- _EXERCISE BRIEF_: Copy out each line of the data that contains "regAngle".

-- MATERIAL PROVIDED follows --

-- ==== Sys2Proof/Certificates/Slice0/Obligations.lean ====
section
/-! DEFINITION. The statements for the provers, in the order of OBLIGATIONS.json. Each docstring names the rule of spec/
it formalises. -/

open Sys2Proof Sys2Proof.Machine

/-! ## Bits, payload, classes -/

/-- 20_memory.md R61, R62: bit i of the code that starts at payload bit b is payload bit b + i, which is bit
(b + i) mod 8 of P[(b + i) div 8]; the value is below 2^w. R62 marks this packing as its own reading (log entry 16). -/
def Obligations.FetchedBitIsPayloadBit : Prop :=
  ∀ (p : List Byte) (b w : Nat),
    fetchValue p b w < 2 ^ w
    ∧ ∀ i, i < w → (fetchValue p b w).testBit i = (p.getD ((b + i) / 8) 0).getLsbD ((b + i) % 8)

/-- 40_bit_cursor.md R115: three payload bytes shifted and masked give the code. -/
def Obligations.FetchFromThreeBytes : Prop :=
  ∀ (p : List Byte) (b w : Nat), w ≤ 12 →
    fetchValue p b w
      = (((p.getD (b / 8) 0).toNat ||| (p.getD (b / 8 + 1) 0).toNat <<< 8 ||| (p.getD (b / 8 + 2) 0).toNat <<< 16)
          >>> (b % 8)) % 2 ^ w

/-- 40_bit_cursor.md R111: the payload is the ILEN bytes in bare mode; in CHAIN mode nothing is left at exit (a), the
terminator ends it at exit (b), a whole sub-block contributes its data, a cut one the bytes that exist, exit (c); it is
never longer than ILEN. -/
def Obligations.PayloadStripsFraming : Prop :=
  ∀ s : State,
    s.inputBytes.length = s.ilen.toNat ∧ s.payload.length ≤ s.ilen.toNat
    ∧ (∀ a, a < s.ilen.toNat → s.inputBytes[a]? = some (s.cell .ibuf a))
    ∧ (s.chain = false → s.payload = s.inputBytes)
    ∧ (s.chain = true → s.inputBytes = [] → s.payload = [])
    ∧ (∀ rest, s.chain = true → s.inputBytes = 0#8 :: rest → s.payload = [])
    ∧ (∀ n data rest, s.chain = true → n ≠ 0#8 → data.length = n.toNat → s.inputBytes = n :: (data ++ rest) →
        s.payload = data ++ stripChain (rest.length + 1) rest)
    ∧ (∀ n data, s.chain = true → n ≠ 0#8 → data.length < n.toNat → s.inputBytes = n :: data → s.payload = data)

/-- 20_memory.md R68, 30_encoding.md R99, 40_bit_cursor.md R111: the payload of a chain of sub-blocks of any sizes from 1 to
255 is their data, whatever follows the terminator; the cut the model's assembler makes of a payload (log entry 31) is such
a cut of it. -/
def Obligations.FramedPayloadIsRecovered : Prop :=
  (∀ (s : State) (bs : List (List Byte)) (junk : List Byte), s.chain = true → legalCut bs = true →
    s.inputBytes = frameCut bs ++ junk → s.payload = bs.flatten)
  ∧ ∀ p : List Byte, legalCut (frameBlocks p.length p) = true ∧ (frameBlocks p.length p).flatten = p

-- MATERIAL PROVIDED concluded --
-- MATERIAL PROVIDED follows --

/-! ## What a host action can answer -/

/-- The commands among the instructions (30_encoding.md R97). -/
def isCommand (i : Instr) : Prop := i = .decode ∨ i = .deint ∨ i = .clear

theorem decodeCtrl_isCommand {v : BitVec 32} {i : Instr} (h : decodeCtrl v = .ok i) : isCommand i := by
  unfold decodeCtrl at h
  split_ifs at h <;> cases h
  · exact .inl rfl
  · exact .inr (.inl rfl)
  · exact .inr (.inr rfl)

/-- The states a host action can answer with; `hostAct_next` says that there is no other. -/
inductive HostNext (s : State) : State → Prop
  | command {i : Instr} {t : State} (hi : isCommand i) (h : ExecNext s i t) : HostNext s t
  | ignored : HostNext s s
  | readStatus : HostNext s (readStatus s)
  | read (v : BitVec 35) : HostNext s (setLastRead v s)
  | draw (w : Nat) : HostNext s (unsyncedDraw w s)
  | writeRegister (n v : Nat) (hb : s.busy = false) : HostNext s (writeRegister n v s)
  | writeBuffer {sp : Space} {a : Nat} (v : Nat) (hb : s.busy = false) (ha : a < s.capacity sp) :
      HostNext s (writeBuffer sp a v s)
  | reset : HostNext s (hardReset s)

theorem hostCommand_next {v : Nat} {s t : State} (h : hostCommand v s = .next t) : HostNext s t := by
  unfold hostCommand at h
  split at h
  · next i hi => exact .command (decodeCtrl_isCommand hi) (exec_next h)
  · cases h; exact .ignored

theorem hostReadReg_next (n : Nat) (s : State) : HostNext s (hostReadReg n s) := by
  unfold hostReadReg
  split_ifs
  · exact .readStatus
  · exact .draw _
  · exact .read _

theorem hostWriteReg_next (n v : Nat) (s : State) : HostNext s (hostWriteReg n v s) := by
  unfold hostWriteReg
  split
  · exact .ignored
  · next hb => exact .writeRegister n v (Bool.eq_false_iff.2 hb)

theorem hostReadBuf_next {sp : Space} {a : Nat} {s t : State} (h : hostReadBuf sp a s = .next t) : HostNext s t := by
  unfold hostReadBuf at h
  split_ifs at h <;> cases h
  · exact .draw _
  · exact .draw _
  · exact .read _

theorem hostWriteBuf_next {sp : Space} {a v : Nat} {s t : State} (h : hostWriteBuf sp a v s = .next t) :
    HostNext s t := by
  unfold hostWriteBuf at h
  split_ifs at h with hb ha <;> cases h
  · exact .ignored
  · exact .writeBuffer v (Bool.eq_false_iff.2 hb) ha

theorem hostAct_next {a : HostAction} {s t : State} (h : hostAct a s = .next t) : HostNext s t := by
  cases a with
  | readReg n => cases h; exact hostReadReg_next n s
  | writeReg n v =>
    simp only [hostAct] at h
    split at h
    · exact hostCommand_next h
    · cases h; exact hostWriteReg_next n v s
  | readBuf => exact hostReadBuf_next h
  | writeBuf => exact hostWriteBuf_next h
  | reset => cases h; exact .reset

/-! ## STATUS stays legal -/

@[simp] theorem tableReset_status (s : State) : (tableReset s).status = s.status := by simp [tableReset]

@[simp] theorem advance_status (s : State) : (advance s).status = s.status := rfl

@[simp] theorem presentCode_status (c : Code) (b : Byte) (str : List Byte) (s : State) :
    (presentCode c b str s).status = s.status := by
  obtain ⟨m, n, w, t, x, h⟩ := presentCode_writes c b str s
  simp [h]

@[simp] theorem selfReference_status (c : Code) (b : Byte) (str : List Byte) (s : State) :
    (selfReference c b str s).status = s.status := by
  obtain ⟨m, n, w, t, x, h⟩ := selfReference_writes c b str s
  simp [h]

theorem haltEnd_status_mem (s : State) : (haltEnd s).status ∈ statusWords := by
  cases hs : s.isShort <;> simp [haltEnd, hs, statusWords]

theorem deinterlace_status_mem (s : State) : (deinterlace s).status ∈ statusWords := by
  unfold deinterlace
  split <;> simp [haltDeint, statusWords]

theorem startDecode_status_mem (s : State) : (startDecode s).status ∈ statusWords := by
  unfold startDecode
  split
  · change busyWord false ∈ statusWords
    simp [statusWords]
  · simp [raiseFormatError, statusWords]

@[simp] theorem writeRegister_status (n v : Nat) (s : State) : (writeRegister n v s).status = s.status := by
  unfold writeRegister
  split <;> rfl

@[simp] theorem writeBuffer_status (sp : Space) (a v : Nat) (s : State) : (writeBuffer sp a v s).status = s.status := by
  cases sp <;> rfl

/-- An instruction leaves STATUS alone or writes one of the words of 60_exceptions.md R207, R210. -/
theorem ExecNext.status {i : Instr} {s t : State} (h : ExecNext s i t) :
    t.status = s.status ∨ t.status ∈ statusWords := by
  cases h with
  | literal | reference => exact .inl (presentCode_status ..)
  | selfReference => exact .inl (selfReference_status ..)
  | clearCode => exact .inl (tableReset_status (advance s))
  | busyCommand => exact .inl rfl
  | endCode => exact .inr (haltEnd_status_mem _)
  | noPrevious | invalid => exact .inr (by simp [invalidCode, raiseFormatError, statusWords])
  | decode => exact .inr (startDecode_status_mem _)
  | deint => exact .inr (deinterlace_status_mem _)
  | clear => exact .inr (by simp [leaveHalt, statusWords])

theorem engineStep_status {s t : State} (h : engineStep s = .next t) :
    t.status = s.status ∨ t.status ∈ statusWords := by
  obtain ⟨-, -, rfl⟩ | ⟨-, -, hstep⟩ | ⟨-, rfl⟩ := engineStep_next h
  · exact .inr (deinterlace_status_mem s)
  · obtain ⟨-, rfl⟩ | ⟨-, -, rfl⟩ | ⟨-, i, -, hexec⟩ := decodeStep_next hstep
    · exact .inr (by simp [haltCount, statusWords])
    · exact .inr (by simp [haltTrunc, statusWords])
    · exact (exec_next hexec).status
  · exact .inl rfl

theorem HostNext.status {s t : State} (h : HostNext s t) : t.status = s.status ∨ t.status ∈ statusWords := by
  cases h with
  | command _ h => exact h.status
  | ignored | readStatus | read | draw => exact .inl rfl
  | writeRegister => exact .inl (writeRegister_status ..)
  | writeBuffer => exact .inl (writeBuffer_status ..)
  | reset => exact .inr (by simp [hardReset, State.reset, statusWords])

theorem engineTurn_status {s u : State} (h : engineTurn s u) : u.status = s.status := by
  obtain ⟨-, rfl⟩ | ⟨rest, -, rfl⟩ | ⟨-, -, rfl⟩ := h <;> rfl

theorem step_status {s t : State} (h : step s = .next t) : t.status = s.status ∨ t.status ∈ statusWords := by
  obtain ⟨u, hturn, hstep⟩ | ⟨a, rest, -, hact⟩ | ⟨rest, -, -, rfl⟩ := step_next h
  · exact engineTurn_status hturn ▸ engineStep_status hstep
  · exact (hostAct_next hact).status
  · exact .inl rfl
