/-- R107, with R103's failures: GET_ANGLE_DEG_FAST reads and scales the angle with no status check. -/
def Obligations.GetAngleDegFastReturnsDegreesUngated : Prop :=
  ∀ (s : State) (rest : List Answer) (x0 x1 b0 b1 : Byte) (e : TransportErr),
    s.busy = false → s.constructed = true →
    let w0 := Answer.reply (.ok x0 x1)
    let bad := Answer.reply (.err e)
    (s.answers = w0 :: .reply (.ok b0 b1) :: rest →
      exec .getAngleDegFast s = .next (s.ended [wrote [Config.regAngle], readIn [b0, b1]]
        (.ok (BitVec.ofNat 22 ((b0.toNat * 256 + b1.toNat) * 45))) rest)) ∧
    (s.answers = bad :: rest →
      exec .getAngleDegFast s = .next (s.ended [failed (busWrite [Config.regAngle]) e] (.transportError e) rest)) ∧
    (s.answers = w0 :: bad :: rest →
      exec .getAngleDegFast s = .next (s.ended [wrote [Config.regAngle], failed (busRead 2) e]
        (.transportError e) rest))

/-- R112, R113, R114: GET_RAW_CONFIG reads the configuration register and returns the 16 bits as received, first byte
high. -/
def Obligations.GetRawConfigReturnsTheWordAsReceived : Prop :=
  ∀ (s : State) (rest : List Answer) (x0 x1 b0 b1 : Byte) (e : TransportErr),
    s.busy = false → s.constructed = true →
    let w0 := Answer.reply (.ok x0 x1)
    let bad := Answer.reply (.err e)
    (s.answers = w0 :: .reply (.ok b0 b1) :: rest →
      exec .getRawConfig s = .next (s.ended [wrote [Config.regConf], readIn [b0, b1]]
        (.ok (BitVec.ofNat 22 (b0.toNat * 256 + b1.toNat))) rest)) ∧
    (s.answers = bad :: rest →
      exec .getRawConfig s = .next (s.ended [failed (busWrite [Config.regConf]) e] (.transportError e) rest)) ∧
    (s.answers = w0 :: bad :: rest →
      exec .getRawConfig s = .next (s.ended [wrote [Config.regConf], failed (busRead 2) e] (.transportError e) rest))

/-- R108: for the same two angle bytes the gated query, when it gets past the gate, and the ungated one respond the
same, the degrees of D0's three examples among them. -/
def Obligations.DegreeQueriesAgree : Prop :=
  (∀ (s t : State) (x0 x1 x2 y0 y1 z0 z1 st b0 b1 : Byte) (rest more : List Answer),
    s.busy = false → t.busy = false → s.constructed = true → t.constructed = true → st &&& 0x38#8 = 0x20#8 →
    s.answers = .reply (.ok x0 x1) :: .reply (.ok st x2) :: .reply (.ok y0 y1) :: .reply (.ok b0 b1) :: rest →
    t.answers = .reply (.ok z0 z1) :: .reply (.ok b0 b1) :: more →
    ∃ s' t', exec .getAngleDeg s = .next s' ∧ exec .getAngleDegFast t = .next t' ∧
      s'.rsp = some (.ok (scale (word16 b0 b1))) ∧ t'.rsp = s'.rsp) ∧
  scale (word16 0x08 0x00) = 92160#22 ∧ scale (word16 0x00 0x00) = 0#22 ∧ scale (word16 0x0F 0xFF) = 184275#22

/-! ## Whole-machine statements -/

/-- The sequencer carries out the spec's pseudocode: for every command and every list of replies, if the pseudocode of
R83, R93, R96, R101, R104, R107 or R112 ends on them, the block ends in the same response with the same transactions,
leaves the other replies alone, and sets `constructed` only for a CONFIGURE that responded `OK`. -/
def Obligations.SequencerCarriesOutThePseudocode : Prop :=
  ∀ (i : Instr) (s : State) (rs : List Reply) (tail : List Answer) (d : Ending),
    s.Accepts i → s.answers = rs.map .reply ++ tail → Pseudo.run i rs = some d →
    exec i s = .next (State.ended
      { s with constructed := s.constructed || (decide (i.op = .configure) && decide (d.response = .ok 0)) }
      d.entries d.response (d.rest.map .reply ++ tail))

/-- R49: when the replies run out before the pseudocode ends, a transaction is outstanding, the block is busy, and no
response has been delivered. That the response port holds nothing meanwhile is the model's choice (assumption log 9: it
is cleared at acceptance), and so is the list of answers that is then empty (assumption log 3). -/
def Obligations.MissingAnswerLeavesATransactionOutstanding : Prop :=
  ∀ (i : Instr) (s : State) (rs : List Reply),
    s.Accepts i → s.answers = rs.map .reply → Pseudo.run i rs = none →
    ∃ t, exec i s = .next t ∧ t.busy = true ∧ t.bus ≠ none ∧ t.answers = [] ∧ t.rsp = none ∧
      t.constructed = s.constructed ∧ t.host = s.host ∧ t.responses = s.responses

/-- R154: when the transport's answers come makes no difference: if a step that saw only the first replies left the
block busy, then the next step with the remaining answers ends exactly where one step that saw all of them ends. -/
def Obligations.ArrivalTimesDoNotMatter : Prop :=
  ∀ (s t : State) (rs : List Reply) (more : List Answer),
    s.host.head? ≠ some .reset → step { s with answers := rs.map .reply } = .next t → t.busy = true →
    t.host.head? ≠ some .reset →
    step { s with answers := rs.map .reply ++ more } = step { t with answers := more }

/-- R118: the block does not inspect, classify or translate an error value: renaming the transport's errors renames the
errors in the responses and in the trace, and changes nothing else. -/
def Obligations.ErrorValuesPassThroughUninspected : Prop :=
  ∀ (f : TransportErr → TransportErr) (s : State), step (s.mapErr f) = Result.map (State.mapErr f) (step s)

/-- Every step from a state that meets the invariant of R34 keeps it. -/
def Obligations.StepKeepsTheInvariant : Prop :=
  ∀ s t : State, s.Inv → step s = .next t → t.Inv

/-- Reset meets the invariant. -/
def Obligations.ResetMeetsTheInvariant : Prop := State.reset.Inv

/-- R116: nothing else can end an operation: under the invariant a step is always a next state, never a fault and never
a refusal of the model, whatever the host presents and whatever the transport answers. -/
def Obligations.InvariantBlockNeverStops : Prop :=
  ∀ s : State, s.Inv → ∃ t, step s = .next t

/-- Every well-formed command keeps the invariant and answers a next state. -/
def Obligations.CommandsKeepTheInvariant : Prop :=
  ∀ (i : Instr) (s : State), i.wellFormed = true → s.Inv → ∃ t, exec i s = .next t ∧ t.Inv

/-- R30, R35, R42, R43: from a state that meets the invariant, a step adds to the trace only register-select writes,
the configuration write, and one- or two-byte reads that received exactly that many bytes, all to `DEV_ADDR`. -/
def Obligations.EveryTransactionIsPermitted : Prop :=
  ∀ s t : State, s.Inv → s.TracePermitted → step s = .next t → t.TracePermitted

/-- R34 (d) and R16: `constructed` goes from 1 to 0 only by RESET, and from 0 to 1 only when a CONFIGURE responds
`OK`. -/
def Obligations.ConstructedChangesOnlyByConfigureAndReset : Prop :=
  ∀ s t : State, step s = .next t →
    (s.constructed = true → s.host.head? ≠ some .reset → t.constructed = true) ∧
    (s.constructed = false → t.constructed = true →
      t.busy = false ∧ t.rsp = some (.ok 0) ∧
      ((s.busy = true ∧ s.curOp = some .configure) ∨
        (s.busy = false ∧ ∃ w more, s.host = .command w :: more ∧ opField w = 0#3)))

-- MATERIAL PROVIDED concluded --
-- MATERIAL PROVIDED follows --

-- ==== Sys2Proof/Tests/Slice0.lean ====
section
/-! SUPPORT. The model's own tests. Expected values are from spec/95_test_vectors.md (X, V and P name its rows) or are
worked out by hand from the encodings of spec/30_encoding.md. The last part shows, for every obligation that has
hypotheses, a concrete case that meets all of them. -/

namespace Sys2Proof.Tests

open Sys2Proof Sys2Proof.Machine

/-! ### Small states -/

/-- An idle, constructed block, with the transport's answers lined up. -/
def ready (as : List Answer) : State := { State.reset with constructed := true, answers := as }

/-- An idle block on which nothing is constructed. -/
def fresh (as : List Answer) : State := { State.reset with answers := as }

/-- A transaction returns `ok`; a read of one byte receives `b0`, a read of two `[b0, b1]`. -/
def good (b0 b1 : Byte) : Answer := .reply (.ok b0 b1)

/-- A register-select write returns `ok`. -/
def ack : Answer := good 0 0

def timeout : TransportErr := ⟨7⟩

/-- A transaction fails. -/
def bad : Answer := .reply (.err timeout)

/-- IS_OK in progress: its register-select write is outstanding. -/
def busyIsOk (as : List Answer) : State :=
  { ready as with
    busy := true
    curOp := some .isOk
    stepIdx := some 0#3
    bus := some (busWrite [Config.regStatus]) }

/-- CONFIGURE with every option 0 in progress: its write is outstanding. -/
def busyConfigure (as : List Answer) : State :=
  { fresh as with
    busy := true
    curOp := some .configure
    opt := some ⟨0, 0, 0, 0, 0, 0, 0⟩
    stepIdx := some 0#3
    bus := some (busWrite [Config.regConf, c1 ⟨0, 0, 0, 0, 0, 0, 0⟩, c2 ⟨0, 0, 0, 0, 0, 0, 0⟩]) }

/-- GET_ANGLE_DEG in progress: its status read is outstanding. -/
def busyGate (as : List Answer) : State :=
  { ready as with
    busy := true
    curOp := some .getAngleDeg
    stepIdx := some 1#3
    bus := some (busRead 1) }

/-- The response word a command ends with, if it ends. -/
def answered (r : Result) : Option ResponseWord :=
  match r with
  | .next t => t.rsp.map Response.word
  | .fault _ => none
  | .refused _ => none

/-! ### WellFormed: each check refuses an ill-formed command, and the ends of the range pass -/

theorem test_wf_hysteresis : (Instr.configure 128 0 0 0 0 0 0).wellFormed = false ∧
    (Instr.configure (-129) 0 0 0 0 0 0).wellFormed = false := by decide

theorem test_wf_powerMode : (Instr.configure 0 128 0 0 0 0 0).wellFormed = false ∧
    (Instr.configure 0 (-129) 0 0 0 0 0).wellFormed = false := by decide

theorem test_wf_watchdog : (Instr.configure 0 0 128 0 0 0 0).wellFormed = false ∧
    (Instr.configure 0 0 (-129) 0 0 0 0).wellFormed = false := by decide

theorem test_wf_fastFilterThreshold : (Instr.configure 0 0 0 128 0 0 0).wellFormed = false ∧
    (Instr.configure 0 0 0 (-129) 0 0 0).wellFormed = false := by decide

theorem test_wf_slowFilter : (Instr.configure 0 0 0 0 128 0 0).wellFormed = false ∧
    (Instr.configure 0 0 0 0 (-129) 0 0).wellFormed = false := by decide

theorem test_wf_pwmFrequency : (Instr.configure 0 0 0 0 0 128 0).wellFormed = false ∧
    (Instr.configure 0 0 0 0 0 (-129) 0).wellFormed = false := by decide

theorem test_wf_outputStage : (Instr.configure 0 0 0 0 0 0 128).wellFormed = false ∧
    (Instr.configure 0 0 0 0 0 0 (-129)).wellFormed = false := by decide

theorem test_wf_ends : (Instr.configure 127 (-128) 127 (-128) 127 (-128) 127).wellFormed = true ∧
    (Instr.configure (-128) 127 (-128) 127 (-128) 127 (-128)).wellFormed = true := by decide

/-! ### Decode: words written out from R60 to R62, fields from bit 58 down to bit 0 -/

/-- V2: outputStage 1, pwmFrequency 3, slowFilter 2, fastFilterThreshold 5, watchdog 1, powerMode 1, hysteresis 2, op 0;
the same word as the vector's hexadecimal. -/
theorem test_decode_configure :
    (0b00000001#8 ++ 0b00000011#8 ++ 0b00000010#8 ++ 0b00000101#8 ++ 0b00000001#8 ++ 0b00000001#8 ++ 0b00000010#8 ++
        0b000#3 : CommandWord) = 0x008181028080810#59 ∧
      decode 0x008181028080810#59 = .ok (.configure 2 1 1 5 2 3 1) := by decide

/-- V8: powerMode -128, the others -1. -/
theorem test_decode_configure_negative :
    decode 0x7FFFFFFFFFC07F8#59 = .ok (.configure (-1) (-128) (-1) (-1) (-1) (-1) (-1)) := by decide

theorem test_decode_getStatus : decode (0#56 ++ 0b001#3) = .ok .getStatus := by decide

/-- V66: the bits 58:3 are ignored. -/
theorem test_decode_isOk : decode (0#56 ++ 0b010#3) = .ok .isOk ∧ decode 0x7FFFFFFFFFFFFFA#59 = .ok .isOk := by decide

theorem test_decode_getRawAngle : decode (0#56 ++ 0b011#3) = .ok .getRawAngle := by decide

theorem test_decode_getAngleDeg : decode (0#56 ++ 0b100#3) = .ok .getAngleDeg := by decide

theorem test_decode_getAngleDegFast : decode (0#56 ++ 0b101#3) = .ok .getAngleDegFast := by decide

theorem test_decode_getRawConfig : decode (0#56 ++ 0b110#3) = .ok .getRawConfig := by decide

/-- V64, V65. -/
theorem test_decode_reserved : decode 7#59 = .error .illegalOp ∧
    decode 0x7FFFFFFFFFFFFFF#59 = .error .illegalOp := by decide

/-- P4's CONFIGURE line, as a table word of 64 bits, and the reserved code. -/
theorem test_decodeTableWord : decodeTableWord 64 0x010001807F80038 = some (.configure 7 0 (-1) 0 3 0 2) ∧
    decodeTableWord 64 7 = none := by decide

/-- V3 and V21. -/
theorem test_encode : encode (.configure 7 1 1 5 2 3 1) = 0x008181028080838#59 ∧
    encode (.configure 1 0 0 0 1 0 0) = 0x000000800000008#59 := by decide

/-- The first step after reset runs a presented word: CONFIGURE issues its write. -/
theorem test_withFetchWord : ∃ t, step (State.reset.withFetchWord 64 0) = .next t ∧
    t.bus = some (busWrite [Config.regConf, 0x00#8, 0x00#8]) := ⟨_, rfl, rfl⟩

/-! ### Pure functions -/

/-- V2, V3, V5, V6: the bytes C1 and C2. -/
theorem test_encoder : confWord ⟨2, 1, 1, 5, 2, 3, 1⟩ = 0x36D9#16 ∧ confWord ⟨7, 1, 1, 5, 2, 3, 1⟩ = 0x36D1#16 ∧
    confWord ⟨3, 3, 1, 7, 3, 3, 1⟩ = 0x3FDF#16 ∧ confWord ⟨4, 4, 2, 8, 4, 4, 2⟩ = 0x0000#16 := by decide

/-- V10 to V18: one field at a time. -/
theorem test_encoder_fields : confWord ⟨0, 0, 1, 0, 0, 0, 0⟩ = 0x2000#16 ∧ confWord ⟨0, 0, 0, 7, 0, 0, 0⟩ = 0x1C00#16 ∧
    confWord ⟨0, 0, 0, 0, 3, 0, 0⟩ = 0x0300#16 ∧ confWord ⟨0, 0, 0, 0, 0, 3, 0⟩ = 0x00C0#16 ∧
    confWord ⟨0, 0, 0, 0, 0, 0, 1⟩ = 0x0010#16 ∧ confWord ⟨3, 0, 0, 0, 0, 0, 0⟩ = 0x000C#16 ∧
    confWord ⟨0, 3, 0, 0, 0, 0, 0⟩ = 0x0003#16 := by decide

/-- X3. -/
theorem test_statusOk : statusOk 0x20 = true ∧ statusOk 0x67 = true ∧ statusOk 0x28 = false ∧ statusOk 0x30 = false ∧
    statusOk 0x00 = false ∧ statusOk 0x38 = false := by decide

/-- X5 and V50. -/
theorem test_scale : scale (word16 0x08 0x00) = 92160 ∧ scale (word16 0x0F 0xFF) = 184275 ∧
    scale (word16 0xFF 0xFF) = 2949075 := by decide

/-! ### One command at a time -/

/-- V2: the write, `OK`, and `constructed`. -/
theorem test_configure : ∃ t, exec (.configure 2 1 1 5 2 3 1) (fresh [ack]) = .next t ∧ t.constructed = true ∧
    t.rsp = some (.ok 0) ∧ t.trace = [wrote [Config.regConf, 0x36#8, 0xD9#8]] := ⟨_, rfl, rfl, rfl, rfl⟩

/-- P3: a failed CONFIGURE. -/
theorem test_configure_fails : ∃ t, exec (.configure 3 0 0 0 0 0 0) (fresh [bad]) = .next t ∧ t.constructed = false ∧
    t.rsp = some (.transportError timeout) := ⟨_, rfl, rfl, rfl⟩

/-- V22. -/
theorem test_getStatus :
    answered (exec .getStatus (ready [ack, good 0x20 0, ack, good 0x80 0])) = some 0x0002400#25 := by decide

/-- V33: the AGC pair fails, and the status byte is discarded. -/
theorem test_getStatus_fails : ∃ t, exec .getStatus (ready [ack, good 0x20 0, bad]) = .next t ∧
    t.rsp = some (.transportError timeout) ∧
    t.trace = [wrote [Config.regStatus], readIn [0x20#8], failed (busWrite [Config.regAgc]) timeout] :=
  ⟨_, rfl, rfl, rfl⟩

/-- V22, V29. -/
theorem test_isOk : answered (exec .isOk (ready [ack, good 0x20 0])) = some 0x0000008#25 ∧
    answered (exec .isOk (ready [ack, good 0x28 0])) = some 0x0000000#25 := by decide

-- MATERIAL PROVIDED concluded --

- _TASK ANSWER_:
      exec .getAngleDegFast s = .next (s.ended [wrote [Config.regAngle], readIn [b0, b1]]
      exec .getAngleDegFast s = .next (s.ended [failed (busWrite [Config.regAngle]) e] (.transportError e) rest)) ∧
      exec .getAngleDegFast s = .next (s.ended [wrote [Config.regAngle], failed (busRead 2) e]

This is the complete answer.